[Collected data]
Start of Block
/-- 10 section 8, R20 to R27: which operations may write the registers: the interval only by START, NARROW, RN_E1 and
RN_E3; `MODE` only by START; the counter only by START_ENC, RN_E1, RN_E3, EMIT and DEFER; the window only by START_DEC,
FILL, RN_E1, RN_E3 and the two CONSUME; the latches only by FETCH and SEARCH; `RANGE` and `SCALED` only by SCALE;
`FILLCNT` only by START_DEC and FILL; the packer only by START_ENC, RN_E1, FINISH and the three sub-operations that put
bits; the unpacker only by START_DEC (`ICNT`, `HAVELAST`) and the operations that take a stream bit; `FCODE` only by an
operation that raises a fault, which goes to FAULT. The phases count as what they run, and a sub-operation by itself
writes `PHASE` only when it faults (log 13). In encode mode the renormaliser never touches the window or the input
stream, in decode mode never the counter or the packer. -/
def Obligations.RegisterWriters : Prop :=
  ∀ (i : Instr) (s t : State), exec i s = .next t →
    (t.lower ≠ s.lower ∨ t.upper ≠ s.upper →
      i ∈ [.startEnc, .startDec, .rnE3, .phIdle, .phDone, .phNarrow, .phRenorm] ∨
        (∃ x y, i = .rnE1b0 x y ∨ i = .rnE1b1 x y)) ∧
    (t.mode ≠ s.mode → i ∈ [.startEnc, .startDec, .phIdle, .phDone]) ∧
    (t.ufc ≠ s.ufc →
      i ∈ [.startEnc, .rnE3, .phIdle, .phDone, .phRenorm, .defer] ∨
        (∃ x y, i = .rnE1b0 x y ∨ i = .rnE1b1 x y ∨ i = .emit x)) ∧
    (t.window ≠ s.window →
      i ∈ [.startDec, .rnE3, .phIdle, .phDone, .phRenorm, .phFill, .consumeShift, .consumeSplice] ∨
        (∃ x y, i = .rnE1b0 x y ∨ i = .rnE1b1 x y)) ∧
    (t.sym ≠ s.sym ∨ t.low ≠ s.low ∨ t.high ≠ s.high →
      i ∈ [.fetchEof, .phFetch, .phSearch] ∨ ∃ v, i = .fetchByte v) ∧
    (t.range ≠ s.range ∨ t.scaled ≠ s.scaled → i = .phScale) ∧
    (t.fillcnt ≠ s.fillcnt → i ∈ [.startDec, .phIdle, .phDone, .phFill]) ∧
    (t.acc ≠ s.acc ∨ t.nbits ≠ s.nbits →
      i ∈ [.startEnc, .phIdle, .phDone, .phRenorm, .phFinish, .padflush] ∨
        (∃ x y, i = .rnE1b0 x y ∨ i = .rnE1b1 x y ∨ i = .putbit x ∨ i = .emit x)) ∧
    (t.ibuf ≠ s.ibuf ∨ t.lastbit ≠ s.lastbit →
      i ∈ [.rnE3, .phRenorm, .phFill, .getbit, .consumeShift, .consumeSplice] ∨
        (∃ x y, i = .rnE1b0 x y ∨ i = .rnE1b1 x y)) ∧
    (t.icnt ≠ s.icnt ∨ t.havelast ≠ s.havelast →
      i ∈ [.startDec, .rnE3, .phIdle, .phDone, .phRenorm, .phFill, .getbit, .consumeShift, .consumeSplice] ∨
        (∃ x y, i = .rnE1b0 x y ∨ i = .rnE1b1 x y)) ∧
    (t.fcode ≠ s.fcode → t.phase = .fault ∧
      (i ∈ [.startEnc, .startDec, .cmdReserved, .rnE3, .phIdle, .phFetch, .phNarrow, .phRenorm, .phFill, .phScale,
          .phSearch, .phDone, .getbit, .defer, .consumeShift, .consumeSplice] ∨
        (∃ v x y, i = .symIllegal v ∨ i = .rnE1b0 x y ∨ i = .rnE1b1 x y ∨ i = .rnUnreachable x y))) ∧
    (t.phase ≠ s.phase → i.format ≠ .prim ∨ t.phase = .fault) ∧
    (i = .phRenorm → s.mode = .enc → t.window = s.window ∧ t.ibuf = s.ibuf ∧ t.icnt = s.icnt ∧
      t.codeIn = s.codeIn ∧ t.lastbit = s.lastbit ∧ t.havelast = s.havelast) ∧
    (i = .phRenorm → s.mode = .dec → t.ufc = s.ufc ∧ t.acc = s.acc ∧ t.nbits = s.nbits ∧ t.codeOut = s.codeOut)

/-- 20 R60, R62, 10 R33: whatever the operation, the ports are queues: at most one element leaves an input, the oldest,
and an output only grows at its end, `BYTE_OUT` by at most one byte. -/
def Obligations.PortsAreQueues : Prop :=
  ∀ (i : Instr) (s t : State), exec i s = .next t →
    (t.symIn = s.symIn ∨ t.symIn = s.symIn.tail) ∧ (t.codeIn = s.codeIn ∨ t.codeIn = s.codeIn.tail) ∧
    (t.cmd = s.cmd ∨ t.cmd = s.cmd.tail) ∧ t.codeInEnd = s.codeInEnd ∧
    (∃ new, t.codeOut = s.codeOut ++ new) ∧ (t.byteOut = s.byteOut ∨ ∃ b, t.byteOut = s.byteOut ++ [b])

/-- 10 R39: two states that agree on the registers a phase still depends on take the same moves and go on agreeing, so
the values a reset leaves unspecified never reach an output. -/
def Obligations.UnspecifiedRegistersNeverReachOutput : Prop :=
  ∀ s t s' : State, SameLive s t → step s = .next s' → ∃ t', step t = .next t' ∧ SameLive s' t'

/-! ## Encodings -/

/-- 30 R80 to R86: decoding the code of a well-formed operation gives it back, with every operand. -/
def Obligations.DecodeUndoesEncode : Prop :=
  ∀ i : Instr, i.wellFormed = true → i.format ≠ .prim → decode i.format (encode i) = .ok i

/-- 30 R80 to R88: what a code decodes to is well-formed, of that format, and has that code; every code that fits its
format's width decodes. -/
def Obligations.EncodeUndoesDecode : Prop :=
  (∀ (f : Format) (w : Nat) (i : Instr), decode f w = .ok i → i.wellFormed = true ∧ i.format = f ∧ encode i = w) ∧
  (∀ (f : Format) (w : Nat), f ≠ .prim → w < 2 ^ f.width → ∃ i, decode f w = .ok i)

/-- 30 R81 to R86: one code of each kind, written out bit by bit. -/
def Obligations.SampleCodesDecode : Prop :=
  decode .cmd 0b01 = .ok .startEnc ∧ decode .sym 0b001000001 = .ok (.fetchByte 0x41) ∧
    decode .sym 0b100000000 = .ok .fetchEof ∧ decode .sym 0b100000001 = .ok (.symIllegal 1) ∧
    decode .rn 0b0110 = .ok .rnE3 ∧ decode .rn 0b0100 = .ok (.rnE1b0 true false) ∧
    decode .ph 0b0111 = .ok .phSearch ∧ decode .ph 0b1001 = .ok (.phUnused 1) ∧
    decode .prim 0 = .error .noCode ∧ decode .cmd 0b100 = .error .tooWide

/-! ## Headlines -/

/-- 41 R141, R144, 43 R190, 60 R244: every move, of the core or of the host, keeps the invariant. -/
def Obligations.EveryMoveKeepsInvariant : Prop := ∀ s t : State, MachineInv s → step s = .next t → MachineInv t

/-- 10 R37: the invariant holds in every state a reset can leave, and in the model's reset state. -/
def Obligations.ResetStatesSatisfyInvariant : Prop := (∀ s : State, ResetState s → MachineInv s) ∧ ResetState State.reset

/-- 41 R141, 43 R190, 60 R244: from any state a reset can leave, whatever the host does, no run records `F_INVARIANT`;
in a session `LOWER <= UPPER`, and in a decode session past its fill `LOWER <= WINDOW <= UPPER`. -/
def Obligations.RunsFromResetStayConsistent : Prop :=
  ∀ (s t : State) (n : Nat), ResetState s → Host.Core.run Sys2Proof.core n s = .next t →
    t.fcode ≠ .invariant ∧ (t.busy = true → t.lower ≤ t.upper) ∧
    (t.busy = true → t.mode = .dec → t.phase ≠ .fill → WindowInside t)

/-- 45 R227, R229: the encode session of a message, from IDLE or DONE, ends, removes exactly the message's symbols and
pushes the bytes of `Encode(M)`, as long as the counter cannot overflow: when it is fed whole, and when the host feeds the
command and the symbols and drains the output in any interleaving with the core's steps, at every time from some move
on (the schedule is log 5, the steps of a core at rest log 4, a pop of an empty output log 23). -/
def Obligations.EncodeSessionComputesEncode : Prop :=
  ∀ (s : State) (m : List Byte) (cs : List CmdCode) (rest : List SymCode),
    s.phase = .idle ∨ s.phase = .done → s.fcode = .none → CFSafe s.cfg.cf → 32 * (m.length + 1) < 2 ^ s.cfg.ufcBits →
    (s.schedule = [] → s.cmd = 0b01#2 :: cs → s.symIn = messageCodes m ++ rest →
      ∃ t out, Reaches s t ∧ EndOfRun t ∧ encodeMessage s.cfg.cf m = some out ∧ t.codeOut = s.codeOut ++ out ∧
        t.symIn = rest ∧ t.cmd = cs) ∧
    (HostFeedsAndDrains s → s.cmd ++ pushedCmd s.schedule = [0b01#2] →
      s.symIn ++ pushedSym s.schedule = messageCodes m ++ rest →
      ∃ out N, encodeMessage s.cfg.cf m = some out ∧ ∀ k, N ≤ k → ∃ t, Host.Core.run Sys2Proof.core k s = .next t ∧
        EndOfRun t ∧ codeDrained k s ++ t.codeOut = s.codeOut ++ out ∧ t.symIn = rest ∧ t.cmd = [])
End of Block
Start of Block
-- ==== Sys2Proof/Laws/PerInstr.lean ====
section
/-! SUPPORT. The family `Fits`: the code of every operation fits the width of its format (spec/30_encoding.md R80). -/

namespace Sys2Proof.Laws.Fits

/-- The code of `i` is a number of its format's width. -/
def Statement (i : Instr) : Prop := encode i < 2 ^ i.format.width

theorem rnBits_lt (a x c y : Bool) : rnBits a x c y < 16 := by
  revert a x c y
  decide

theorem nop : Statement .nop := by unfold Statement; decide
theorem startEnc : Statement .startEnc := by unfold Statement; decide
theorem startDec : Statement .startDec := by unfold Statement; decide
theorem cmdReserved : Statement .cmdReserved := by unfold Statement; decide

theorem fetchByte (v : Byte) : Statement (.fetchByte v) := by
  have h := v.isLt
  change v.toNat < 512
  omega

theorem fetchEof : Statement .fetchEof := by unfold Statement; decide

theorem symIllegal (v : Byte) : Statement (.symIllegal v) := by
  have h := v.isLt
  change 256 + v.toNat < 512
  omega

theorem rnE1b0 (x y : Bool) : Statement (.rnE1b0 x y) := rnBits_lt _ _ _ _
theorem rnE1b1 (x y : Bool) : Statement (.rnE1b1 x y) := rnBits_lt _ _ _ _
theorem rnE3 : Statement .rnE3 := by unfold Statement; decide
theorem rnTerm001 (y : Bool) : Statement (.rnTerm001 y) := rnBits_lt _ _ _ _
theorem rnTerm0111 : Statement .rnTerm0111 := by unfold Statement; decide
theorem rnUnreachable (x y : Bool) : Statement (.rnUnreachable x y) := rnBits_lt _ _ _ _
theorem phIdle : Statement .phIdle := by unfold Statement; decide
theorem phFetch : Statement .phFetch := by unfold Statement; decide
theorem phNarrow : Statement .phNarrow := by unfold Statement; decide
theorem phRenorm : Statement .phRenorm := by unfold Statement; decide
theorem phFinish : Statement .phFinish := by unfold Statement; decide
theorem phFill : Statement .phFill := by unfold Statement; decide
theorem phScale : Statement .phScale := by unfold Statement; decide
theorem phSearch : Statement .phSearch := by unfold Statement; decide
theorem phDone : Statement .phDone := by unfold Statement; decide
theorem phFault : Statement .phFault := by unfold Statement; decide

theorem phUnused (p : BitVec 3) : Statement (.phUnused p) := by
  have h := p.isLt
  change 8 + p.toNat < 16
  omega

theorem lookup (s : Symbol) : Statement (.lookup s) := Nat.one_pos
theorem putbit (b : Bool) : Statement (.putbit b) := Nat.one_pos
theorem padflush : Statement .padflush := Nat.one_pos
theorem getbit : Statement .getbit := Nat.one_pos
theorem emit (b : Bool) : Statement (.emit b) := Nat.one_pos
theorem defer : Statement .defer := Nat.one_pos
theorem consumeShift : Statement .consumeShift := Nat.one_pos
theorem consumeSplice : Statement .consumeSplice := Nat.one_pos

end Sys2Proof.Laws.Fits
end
End of Block
| EXERCISE REQUIREMENTS |
Search the data for the string "busy" and copy every line where it appears.

| RESPONSE TO THE TASK |
    t.fcode ≠ .invariant ∧ (t.busy = true → t.lower ≤ t.upper) ∧
    (t.busy = true → t.mode = .dec → t.phase ≠ .fill → WindowInside t)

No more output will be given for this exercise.